(Beginning of INFORMATION)

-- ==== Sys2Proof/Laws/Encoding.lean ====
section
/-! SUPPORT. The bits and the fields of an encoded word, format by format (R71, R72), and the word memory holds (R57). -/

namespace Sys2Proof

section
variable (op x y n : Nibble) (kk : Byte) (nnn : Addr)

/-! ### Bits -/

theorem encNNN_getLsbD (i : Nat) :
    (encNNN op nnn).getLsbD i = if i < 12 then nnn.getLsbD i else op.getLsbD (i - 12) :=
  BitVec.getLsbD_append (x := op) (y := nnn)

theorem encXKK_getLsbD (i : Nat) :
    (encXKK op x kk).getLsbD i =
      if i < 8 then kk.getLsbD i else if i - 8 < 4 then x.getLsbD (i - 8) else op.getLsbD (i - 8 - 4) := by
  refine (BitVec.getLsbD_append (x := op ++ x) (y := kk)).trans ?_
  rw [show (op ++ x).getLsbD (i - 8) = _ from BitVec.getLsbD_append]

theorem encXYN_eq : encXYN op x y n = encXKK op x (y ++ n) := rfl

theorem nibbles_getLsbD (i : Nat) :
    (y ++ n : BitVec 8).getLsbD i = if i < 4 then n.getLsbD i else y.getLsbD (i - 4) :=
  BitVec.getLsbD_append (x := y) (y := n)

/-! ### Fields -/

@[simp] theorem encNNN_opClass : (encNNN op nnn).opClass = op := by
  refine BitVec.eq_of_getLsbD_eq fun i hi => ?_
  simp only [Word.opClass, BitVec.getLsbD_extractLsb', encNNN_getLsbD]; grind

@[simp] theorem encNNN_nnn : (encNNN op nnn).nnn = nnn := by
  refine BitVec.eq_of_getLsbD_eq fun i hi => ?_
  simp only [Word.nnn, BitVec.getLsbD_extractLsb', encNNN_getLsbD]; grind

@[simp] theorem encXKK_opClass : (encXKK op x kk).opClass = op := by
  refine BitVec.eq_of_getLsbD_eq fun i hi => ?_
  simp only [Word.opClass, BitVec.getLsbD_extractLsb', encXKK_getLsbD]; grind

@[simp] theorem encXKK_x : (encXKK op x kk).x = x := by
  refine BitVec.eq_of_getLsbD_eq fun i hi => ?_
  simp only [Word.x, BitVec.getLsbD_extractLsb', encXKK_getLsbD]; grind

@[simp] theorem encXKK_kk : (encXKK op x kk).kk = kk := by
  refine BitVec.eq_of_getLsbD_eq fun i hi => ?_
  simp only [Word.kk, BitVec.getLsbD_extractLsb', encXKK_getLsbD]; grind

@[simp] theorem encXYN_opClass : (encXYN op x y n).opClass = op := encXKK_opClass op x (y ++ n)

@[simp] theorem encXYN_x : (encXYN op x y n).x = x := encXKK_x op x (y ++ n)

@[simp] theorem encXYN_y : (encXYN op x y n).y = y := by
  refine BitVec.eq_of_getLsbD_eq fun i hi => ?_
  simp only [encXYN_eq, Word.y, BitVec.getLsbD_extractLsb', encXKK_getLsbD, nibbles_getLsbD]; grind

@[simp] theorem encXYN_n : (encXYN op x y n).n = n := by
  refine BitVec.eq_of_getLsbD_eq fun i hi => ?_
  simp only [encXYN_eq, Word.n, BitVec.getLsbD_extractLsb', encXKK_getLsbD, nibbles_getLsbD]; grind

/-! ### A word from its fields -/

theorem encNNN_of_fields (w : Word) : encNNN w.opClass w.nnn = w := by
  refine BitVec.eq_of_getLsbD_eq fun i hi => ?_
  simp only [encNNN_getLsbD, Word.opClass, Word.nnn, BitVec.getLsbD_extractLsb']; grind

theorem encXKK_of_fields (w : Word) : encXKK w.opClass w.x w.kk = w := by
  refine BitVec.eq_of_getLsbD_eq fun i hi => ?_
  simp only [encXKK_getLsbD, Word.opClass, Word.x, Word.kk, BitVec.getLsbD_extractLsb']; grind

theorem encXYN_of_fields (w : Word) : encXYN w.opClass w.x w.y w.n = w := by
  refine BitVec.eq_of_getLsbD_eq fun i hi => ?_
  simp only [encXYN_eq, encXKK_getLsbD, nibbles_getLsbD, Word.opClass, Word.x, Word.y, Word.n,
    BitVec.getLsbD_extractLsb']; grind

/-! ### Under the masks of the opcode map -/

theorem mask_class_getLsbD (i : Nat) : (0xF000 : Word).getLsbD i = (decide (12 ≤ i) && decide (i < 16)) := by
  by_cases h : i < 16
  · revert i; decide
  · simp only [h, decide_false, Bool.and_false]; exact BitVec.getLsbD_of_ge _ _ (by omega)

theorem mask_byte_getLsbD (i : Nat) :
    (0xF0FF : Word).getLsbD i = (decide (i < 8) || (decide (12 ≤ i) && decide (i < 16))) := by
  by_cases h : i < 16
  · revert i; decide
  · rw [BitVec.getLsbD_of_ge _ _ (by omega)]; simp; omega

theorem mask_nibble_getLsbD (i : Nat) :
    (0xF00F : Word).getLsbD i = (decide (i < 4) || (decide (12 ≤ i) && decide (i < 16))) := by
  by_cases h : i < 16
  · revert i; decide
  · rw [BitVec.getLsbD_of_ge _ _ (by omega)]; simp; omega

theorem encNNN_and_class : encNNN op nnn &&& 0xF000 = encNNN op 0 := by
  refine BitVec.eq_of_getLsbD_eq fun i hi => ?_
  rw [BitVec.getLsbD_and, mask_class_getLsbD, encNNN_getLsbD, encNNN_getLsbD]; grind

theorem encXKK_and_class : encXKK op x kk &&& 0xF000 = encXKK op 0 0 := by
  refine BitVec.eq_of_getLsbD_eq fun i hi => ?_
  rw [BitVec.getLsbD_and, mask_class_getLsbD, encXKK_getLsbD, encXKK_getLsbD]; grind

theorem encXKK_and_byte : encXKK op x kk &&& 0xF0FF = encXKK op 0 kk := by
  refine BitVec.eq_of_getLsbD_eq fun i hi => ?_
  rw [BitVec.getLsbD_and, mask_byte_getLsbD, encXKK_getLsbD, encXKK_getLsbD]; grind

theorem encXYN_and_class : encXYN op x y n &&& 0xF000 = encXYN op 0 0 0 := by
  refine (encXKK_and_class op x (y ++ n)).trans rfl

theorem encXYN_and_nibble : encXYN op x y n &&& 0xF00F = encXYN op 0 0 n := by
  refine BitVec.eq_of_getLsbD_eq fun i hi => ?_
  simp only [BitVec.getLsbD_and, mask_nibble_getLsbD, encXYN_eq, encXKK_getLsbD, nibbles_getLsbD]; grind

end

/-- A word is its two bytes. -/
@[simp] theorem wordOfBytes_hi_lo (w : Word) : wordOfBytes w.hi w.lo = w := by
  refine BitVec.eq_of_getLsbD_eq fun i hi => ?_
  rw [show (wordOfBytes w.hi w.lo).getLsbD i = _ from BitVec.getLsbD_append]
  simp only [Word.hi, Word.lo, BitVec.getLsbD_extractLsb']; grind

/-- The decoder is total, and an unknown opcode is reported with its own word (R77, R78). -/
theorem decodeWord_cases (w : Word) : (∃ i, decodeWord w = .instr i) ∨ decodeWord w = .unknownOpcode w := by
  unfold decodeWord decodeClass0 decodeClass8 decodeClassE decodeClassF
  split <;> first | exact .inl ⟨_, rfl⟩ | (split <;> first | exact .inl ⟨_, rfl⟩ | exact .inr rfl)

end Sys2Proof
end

(End of INFORMATION)

■ WHAT NEEDS TO BE DONE ■
Everything in the listing should be written out again exactly.

■ RESPONSE BOX ■
-- ==== Sys2Proof/Laws/Encoding.lean ====
section
/-! SUPPORT. The bits and the fields of an encoded word, format by format (R71, R72), and the word memory holds (R57). -/

namespace Sys2Proof

section
variable (op x y n : Nibble) (kk : Byte) (nnn : Addr)

/-! ### Bits -/

theorem encNNN_getLsbD (i : Nat) :
    (encNNN op nnn).getLsbD i = if i < 12 then nnn.getLsbD i else op.getLsbD (i - 12) :=
  BitVec.getLsbD_append (x := op) (y := nnn)

theorem encXKK_getLsbD (i : Nat) :
    (encXKK op x kk).getLsbD i =
      if i < 8 then kk.getLsbD i else if i - 8 < 4 then x.getLsbD (i - 8) else op.getLsbD (i - 8 - 4) := by
  refine (BitVec.getLsbD_append (x := op ++ x) (y := kk)).trans ?_
  rw [show (op ++ x).getLsbD (i - 8) = _ from BitVec.getLsbD_append]

theorem encXYN_eq : encXYN op x y n = encXKK op x (y ++ n) := rfl

theorem nibbles_getLsbD (i : Nat) :
    (y ++ n : BitVec 8).getLsbD i = if i < 4 then n.getLsbD i else y.getLsbD (i - 4) :=
  BitVec.getLsbD_append (x := y) (y := n)

/-! ### Fields -/

@[simp] theorem encNNN_opClass : (encNNN op nnn).opClass = op := by
  refine BitVec.eq_of_getLsbD_eq fun i hi => ?_
  simp only [Word.opClass, BitVec.getLsbD_extractLsb', encNNN_getLsbD]; grind

@[simp] theorem encNNN_nnn : (encNNN op nnn).nnn = nnn := by
  refine BitVec.eq_of_getLsbD_eq fun i hi => ?_
  simp only [Word.nnn, BitVec.getLsbD_extractLsb', encNNN_getLsbD]; grind

@[simp] theorem encXKK_opClass : (encXKK op x kk).opClass = op := by
  refine BitVec.eq_of_getLsbD_eq fun i hi => ?_
  simp only [Word.opClass, BitVec.getLsbD_extractLsb', encXKK_getLsbD]; grind

@[simp] theorem encXKK_x : (encXKK op x kk).x = x := by
  refine BitVec.eq_of_getLsbD_eq fun i hi => ?_
  simp only [Word.x, BitVec.getLsbD_extractLsb', encXKK_getLsbD]; grind

@[simp] theorem encXKK_kk : (encXKK op x kk).kk = kk := by
  refine BitVec.eq_of_getLsbD_eq fun i hi => ?_
  simp only [Word.kk, BitVec.getLsbD_extractLsb', encXKK_getLsbD]; grind

@[simp] theorem encXYN_opClass : (encXYN op x y n).opClass = op := encXKK_opClass op x (y ++ n)

@[simp] theorem encXYN_x : (encXYN op x y n).x = x := encXKK_x op x (y ++ n)

@[simp] theorem encXYN_y : (encXYN op x y n).y = y := by
  refine BitVec.eq_of_getLsbD_eq fun i hi => ?_
  simp only [encXYN_eq, Word.y, BitVec.getLsbD_extractLsb', encXKK_getLsbD, nibbles_getLsbD]; grind

@[simp] theorem encXYN_n : (encXYN op x y n).n = n := by
  refine BitVec.eq_of_getLsbD_eq fun i hi => ?_
  simp only [encXYN_eq, Word.n, BitVec.getLsbD_extractLsb', encXKK_getLsbD, nibbles_getLsbD]; grind

/-! ### A word from its fields -/

theorem encNNN_of_fields (w : Word) : encNNN w.opClass w.nnn = w := by
  refine BitVec.eq_of_getLsbD_eq fun i hi => ?_
  simp only [encNNN_getLsbD, Word.opClass, Word.nnn, BitVec.getLsbD_extractLsb']; grind

theorem encXKK_of_fields (w : Word) : encXKK w.opClass w.x w.kk = w := by
  refine BitVec.eq_of_getLsbD_eq fun i hi => ?_
  simp only [encXKK_getLsbD, Word.opClass, Word.x, Word.kk, BitVec.getLsbD_extractLsb']; grind

theorem encXYN_of_fields (w : Word) : encXYN w.opClass w.x w.y w.n = w := by
  refine BitVec.eq_of_getLsbD_eq fun i hi => ?_
  simp only [encXYN_eq, encXKK_getLsbD, nibbles_getLsbD, Word.opClass, Word.x, Word.y, Word.n,
    BitVec.getLsbD_extractLsb']; grind

/-! ### Under the masks of the opcode map -/

theorem mask_class_getLsbD (i : Nat) : (0xF000 : Word).getLsbD i = (decide (12 ≤ i) && decide (i < 16)) := by
  by_cases h : i < 16
  · revert i; decide
  · simp only [h, decide_false, Bool.and_false]; exact BitVec.getLsbD_of_ge _ _ (by omega)

theorem mask_byte_getLsbD (i : Nat) :
    (0xF0FF : Word).getLsbD i = (decide (i < 8) || (decide (12 ≤ i) && decide (i < 16))) := by
  by_cases h : i < 16
  · revert i; decide
  · rw [BitVec.getLsbD_of_ge _ _ (by omega)]; simp; omega

theorem mask_nibble_getLsbD (i : Nat) :
    (0xF00F : Word).getLsbD i = (decide (i < 4) || (decide (12 ≤ i) && decide (i < 16))) := by
  by_cases h : i < 16
  · revert i; decide
  · rw [BitVec.getLsbD_of_ge _ _ (by omega)]; simp; omega

theorem encNNN_and_class : encNNN op nnn &&& 0xF000 = encNNN op 0 := by
  refine BitVec.eq_of_getLsbD_eq fun i hi => ?_
  rw [BitVec.getLsbD_and, mask_class_getLsbD, encNNN_getLsbD, encNNN_getLsbD]; grind

theorem encXKK_and_class : encXKK op x kk &&& 0xF000 = encXKK op 0 0 := by
  refine BitVec.eq_of_getLsbD_eq fun i hi => ?_
  rw [BitVec.getLsbD_and, mask_class_getLsbD, encXKK_getLsbD, encXKK_getLsbD]; grind

theorem encXKK_and_byte : encXKK op x kk &&& 0xF0FF = encXKK op 0 kk := by
  refine BitVec.eq_of_getLsbD_eq fun i hi => ?_
  rw [BitVec.getLsbD_and, mask_byte_getLsbD, encXKK_getLsbD, encXKK_getLsbD]; grind

theorem encXYN_and_class : encXYN op x y n &&& 0xF000 = encXYN op 0 0 0 := by
  refine (encXKK_and_class op x (y ++ n)).trans rfl

theorem encXYN_and_nibble : encXYN op x y n &&& 0xF00F = encXYN op 0 0 n := by
  refine BitVec.eq_of_getLsbD_eq fun i hi => ?_
  simp only [BitVec.getLsbD_and, mask_nibble_getLsbD, encXYN_eq, encXKK_getLsbD, nibbles_getLsbD]; grind

end

/-- A word is its two bytes. -/
@[simp] theorem wordOfBytes_hi_lo (w : Word) : wordOfBytes w.hi w.lo = w := by
  refine BitVec.eq_of_getLsbD_eq fun i hi => ?_
  rw [show (wordOfBytes w.hi w.lo).getLsbD i = _ from BitVec.getLsbD_append]
  simp only [Word.hi, Word.lo, BitVec.getLsbD_extractLsb']; grind

/-- The decoder is total, and an unknown opcode is reported with its own word (R77, R78). -/
theorem decodeWord_cases (w : Word) : (∃ i, decodeWord w = .instr i) ∨ decodeWord w = .unknownOpcode w := by
  unfold decodeWord decodeClass0 decodeClass8 decodeClassE decodeClassF
  split <;> first | exact .inl ⟨_, rfl⟩ | (split <;> first | exact .inl ⟨_, rfl⟩ | exact .inr rfl)

end Sys2Proof
end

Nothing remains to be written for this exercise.